What makes a habit good is whether or not it is fit for purpose.

Examples of habits fit for purpose:

If you want money, but have a habit of sleeping in and missing work that is very difficult not to do, then you have a bad habit on your hands.

If you want to make friends and have a tendency to listen carefully, tease effectively, give generously, and offer helpful advice, then you have good habits of friendship.

The result of possessing virtues/good habits is that with practice they give their possessor the ability to act in that fashion easily and well[2]. So a man with the virtue of justice has no problem making restitution when he has wronged him by mistake. Similarly, a man with courage will act in spite of fear for noble causes as a matter of course, not merely because circumstances have become so dire than action is the only alternative to death.
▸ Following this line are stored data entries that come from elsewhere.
-- ==== Sys2Proof/Laws/Blocks.lean ====
section
/-! SUPPORT. The blocks of an image and their order: which pixels a block has (spec 41 R157), which blocks the reference order
takes from a cursor on (10 R34), and what the orders of the kernels have in common (42 R180, R182). -/

namespace Sys2Proof.Laws
open Sys2Proof Sys2Proof.Machine

/-- A block has exactly the image's pixels whose chroma position it is (41 R157, 20 R66). -/
theorem mem_blockPixels (w h row col x y : Nat) :
    (x, y) ∈ blockPixels w h row col ↔ x < w ∧ y < h ∧ x / 2 = col ∧ y / 2 = row := by
  simp only [blockPixels, List.mem_filter, List.mem_cons, Prod.mk.injEq, List.not_mem_nil, or_false, Bool.and_eq_true,
    decide_eq_true_eq]
  omega

theorem mem_rowBlocks (cw row col : Nat) (b : Cursor) :
    b ∈ rowBlocks cw row col ↔ b.row = row ∧ col ≤ b.col ∧ b.col < cw := by
  obtain ⟨br, bc⟩ := b
  simp only [rowBlocks, List.mem_map, List.mem_range'_1, Cursor.mk.injEq]
  constructor
  · rintro ⟨c, hc, rfl, rfl⟩
    omega
  · rintro ⟨rfl, h1, h2⟩
    exact ⟨bc, by omega, rfl, rfl⟩

/-- The blocks from a cursor on: the rest of its block row and all later block rows (10 R34). -/
theorem mem_blocksFrom (cw ch : Nat) (k b : Cursor) :
    b ∈ blocksFrom cw ch k ↔
      b.row < ch ∧ b.col < cw ∧ ((b.row = k.row ∧ k.col ≤ b.col) ∨ k.row < b.row) := by
  unfold blocksFrom
  split
  · simp only [List.mem_append, List.mem_flatMap, List.mem_range'_1, mem_rowBlocks]
    constructor
    · rintro (h | ⟨r, hr, h⟩) <;> omega
    · intro h
      rcases h.2.2 with h' | h'
      · exact .inl ⟨h'.1, h'.2, h.2.1⟩
      · exact .inr ⟨b.row, by omega, rfl, by omega, h.2.1⟩
  · simp only [List.not_mem_nil, false_iff]
    omega

/-- All the blocks of the image (41 R157). -/
theorem mem_blocksFrom_zero (cw ch : Nat) (b : Cursor) :
    b ∈ blocksFrom cw ch ⟨0, 0⟩ ↔ b.row < ch ∧ b.col < cw := by
  rw [mem_blocksFrom]
  dsimp only
  omega

theorem rowBlocks_step {cw row col : Nat} (h : col < cw) :
    rowBlocks cw row col = ⟨row, col⟩ :: rowBlocks cw row (col + 1) := by
  obtain ⟨n, hn⟩ : ∃ n, cw - col = n + 1 := ⟨cw - col - 1, by omega⟩
  have hn' : cw - (col + 1) = n := by omega
  simp [rowBlocks, hn, hn', List.range'_succ]

theorem rowBlocks_end {cw row col : Nat} (h : cw ≤ col) : rowBlocks cw row col = [] := by
  have : cw - col = 0 := by omega
  simp [rowBlocks, this]

/-- The reference order steps with the cursor (10 R34). -/
theorem blocksFrom_step {cw ch : Nat} {k : Cursor} (hr : k.row < ch) (hc : k.col < cw) :
    blocksFrom cw ch k =
      k :: (match nextCursor cw ch k with
            | some k' => blocksFrom cw ch k'
            | none => []) := by
  obtain ⟨r, c⟩ := k
  simp only at hr hc
  unfold nextCursor
  by_cases h1 : c + 1 < cw
  · rw [if_pos h1]
    simp only [blocksFrom, if_pos hr]
    rw [rowBlocks_step hc, List.cons_append]
  · rw [if_neg h1]
    by_cases h2 : r + 1 < ch
    · rw [if_pos h2]
      simp only [blocksFrom, if_pos hr, if_pos h2]
      rw [rowBlocks_step hc, rowBlocks_end (by omega)]
      obtain ⟨n, hn⟩ : ∃ n, ch - (r + 1) = n + 1 := ⟨ch - (r + 1) - 1, by omega⟩
      have hn' : ch - (r + 1 + 1) = n := by omega
      simp [hn, hn', List.range'_succ]
    · rw [if_neg h2]
      simp only [blocksFrom, if_pos hr]
      rw [rowBlocks_step hc, rowBlocks_end (by omega)]
      have : ch - (r + 1) = 0 := by omega
      simp [this]

theorem nextCursor_inRange {cw ch : Nat} {k k' : Cursor} (hr : k.row < ch) (h : nextCursor cw ch k = some k') :
    k'.row < ch ∧ k'.col < cw ∨ k'.row < ch ∧ k'.col = 0 := by
  unfold nextCursor at h
  split at h
  · cases h
    exact .inl ⟨hr, by assumption⟩
  · split at h
    · cases h
      exact .inr ⟨by assumption, rfl⟩
    · cases h

/-- The body of a vector kernel in closed form (42 R180). -/
theorem inBody_iff (w h : Nat) (b : Cursor) : inBody w h b = true ↔ b.col < 8 * (w / 16) ∧ b.row < h / 2 := by
  simp only [inBody, Bool.and_eq_true, decide_eq_true_eq]
  simp only [Config.vectorRows, Config.vectorColumns]
  omega

/-- Every block of the image is in the vector kernel's list, and it has no other (42 R180). -/
theorem mem_vectorBlocks (w h : Nat) (b : Cursor) :
    b ∈ vectorBlocks w h ↔ b.row < chromaSize h ∧ b.col < chromaSize w := by
  obtain ⟨r, c⟩ := b
  simp only [vectorBlocks, chunkBlocks, List.mem_append, List.mem_flatMap, List.mem_range, List.mem_map, List.mem_filter,
    mem_blocksFrom_zero, Cursor.mk.injEq, Bool.not_eq_true', ← Bool.not_eq_true, inBody_iff]
  simp only [Config.vectorRows, Config.vectorColumns, chromaSize]
  constructor
  · rintro (⟨row, hrow, k, hk, j, hj, rfl, rfl⟩ | h)
    · omega
    · exact h.1
  · intro hb
    by_cases hbody : c < 8 * (w / 16) ∧ r < h / 2
    · exact .inl ⟨r, by omega, c / 8, by omega, c % 8, by omega, rfl, by omega⟩
    · exact .inr ⟨hb, hbody⟩

/-- Whichever kernel a path names, it converts every block of the image and no other. -/
theorem mem_kernelBlocks (w h : Nat) (p : Path) (b : Cursor) :
    b ∈ kernelBlocks w h p ↔ b.row < chromaSize h ∧ b.col < chromaSize w := by
  cases p <;> simp only [kernelBlocks, mem_vectorBlocks, mem_blocksFrom_zero]

end Sys2Proof.Laws
end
This is why you want to develop virtue. In the lives of many people, success does not come easy so they resign to mediocrity. But according to a virtue theory of human development, you cannot have “easy success” unless you first imprint yourself with several virtuous habits.

Be The Oak

My favorite metaphor for virtue is the oak tree.

In your life you already have a will, a set of emotions, and rational powers. These are like an acorn.

Every good choice you make is like choosing to water this acorn and give it fertilizer. Every choice you make at odds with your goals or your purpose in life (more on that another time), is like pouring poison on the seed or depriving it of water and soil. Eventually, as you train your desires with your reason, the tree grows so much that external impediments to success, power, or virtue simply become stimulus to further growth. This is similar to trees which need to be pruned or coastal trees which only grow stronger in the face of the harsh wind from the sea.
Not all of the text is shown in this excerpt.